- **HOW TO COMPLETE THIS TASK**
Take every line from the records below that includes the word "presented".

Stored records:
-- ==== Sys2Proof/Certificates/Slice0/Obligations.lean ====
section
/-! DEFINITION. The statements for the provers, each with the rule of spec/ it formalises. The state in every statement
is any state: any parameters (R6, R7), ports, device contents, lines and environment, reached by a run or not. -/

open Sys2Proof Sys2Proof.Machine

/-! ### Reset -/

/-- R40, R200: what the reset input leaves. The device clause is not R40's: where LATCH stands at 1, as it does between
commands, CHAIN and OUT are kept (R201, the spec's own inference), and where it stands at 0 (power-up, R202) the latch
rises, both by the device model of R180 (log entry 8). -/
def Obligations.ResetSetsTheValuesOfR40 : Prop :=
  ∀ (s : State) (rest : List Stimulus), s.env = .reset :: rest →
    step s = .next { s with
      seg := 0xFF#8
      mask := 0x00#8
      ph := 0#2
      val := 0
      dig := #v[0#4, 0#4, 0#4, 0#4]
      flt := 0x00#8
      lines := ⟨true, false, false⟩
      events := s.events ++ [.pin .latch true, .pin .clk false, .pin .data false]
      dev := if s.lines.latch then s.dev else ⟨s.dev.chain, s.dev.chain⟩
      env := rest }

/-- The model's choice (log entries 2, 3, 5 and 6): `State.reset` is what reset leaves of a block at power-up, with the
parameters at R6's values, the ports and the device at their free values and no event emitted before. That the device keeps its
values through the reset is R201's inference from the device model of R180 (log entry 8). -/
def Obligations.PowerUpResetGivesStateReset : Prop :=
  ∀ s : State, s.cfg = defaultConfig → s.events = [] → s.env = [.reset] → s.inputs = State.reset.inputs →
    s.dev = State.reset.dev → s.lines.latch = true → step s = .next State.reset

/-- The invariant holds at reset, the parameters being at R6's values (log entry 6). The clauses on widths, on PH and
on NUM_DIGITS are log entry 17's, and the one on CHAIN and OUT log entry 8's as well. -/
def Obligations.StateResetMeetsTheInvariant : Prop := State.reset.Inv

/-- R174: reset presented with a command takes effect first, and the command after it. -/
def Obligations.ResetTakesEffectBeforeItsCommand : Prop :=
  ∀ (s : State) (w : Cmd) (rest : List Stimulus), s.env = .resetWithCommand w :: rest →
    ∃ t, step s = .next t ∧ t.env = .command w :: rest ∧
      step { s with env := .reset :: .command w :: rest } = .next t

/-! ### Encoding -/

/-- R72, R79: decoding gives back every command from its word, with every operand value. -/
def Obligations.DecodeOfEncodeIsTheCommand : Prop :=
  ∀ i : Instr, decode (encode i) = .ok i

/-- R72, R74, R79: a command has one word. -/
def Obligations.EncodeOfDecodeIsTheWord : Prop :=
  ∀ (w : Cmd) (i : Instr), decode w = .ok i → encode i = w

/-- R71: a word is a command exactly when it matches the command's row of the table. -/
def Obligations.WordIsTheCommandItsRowMatches : Prop :=
  ∀ (w : Cmd) (j : Instr),
    w &&& j.maskBits = j.matchBits ↔ ∃ i, decode w = .ok i ∧ i.matchBits = j.matchBits

/-- R75, R76, R78: which words are illegal, by which check, and that every other word is a command. -/
def Obligations.EveryWordIsACommandOrIllegal : Prop :=
  ∀ w : Cmd,
    (decode w = .error .reservedOpcode ↔ (w >>> 20).toNat = 0 ∨ 10 ≤ (w >>> 20).toNat) ∧
    (decode w = .error .mustBeZeroBitSet ↔
      ∃ r ∈ opcodeRows, w >>> 20 = r.1 >>> 20 ∧ w &&& r.2 ≠ r.1) ∧
    ((∃ i, decode w = .ok i) ↔ ∃ r ∈ opcodeRows, w &&& r.2 = r.1)

/-- R83 and the worked words of spec/95_test_vectors.md. -/
def Obligations.WorkedWordsDecode : Prop :=
  decode 0x170000#24 = .ok (.encd 7#4) ∧ decode 0x1C0000#24 = .ok (.encd 12#4) ∧
  decode 0x230000#24 = .ok (.encp 3#2) ∧ decode 0x300000#24 = .ok .dpclr ∧
  decode 0x40A500#24 = .ok (.shout 0xA5#8) ∧ decode 0x501202#24 = .ok (.wrsr 0x12#8 0x02#8) ∧
  decode 0x6001FD#24 = .ok (.decomp 509#14) ∧ decode 0x700000#24 = .ok .phase ∧
  decode 0x800000#24 = .ok .frame ∧ decode 0x900000#24 = .ok .load

/-- R83: the word of each source command, and the refusal of an operand outside its range. -/
def Obligations.AssemblerNeverTruncates : Prop :=
  ∀ (op : RefreshOp) (x y : Nat),
    assembleCmd op (.encd x) = (if x ≤ 15 then some [BitVec.ofNat 24 (0x100000 + x * 65536)] else none) ∧
    assembleCmd op (.encp x) = (if x ≤ 3 then some [BitVec.ofNat 24 (0x200000 + x * 65536)] else none) ∧
    assembleCmd op .dpclr = some [0x300000#24] ∧
    assembleCmd op (.shout x) = (if x ≤ 255 then some [BitVec.ofNat 24 (0x400000 + x * 256)] else none) ∧
    assembleCmd op (.wrsr x y) =
      (if x ≤ 255 ∧ y ≤ 255 then some [BitVec.ofNat 24 (0x500000 + x * 256 + y)] else none) ∧
    assembleCmd op (.decomp x) = (if x ≤ 16383 then some [BitVec.ofNat 24 (0x600000 + x)] else none) ∧
    assembleCmd op .phase = some [0x700000#24] ∧
    assembleCmd op .frame = some [0x800000#24] ∧
    assembleCmd op .load = some [0x900000#24]

/-! ### Steps -/

/-- R79, R188: a step whose first stimulus is a word that decodes runs that command on the state without the word. -/
def Obligations.StepRunsTheDecodedCommand : Prop :=
  ∀ (s : State) (w : Cmd) (rest : List Stimulus) (i : Instr), s.env = .command w :: rest → decode w = .ok i →
    step s = exec i { s with env := rest }

/-- R154: a refresh tick issues PHASE where REFRESH_OP is PHASE and FRAME where it is FRAME. -/
def Obligations.TickRunsTheRefreshCommand : Prop :=
  ∀ (s : State) (rest : List Stimulus), s.env = .tick :: rest →
    (s.cfg.refreshOp = .phase → step s = exec .phase { s with env := rest }) ∧
    (s.cfg.refreshOp = .frame → step s = exec .frame { s with env := rest })

/-- R31, R54: a writer changes the whole of its own port, which takes the bits its width has room for, and nothing
else of the machine. That a port takes only the low bits, as many as its width, of a number it has no room for is the
model's choice (log entry 17); a number that fits is taken whole. -/
def Obligations.PortWriteChangesOnlyItsPort : Prop :=
  ∀ (s : State) (p : PortWrite) (rest : List Stimulus), s.env = .write p :: rest →
    ∃ q : Inputs, step s = .next { s with inputs := q, env := rest } ∧
      match p with
      | .showVolt b => q = ⟨b, s.inputs.minutes, s.inputs.seconds, s.inputs.voltCode⟩
      | .minutes m => q = ⟨s.inputs.showVolt, m % 2 ^ s.cfg.wMin, s.inputs.seconds, s.inputs.voltCode⟩
      | .seconds x => q = ⟨s.inputs.showVolt, s.inputs.minutes, x % 2 ^ s.cfg.wSec, s.inputs.voltCode⟩
      | .voltCode c => q = ⟨s.inputs.showVolt, s.inputs.minutes, s.inputs.seconds, c % 2 ^ s.cfg.wVc⟩

/-- R187: with nothing presented the block is idle and keeps all its state. -/
def Obligations.IdleStepKeepsEverything : Prop :=
  ∀ s : State, s.env = [] → step s = .next s

/-- R61, R174: the stimuli take effect one at a time, in order, and none stops the machine. The run that consumes a list of
them leaves what `respond` makes of them one after the other, whatever is presented behind them. Reset presented with a
command counts as reset and then the command, two steps (log entry 9). -/
def Obligations.StimuliTakeEffectOneAtATime : Prop :=
  ∀ (xs rest : List Stimulus) (s : State), s.env = xs ++ rest →
    ∃ t, respondAll (xs.flatMap Stimulus.parts) { s with env := [] } = .next t ∧
      runSteps (xs.flatMap Stimulus.parts).length s = .next { t with env := rest }

/-- R29, R36, R180: whatever a step does, its events are appended in order, and the lines and the device change by
those events alone; the parameters never change (R34). What the events do to the device is the model of R180 (log
entry 8). The cut of CHAIN to CHAIN_LEN bits at values other than R180's 16 is log entry 17's reading. -/
def Obligations.EveryStepDrivesLinesAndDeviceByItsEvents : Prop :=
  ∀ s : State, ∃ t es, step s = .next t ∧ t.events = s.events ++ es ∧
    t.lines = linesAfter es s.lines ∧ t.dev = deviceAfter s.cfg.chainLen es s.lines s.dev ∧ t.cfg = s.cfg

/-- R6, R23 to R26, R28, R29, R31, R106, R180: every step keeps the invariant. The clause on PH below NUM_DIGITS, the
bounds on NUM_DIGITS and DP_INDEX in the parameters' constraints, and the widths kept by cutting are the model's
reading (log entry 17); the clause on CHAIN and OUT rests on the device model of R180 as well (log entry 8). -/
def Obligations.EveryStepKeepsTheInvariant : Prop :=
  ∀ s : State, s.Inv → ∃ t, step s = .next t ∧ t.Inv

- **EXERCISE RESPONSE**
/-- R174: reset presented with a command takes effect first, and the command after it. -/
/-- R187: with nothing presented the block is idle and keeps all its state. -/
them leaves what `respond` makes of them one after the other, whatever is presented behind them. Reset presented with a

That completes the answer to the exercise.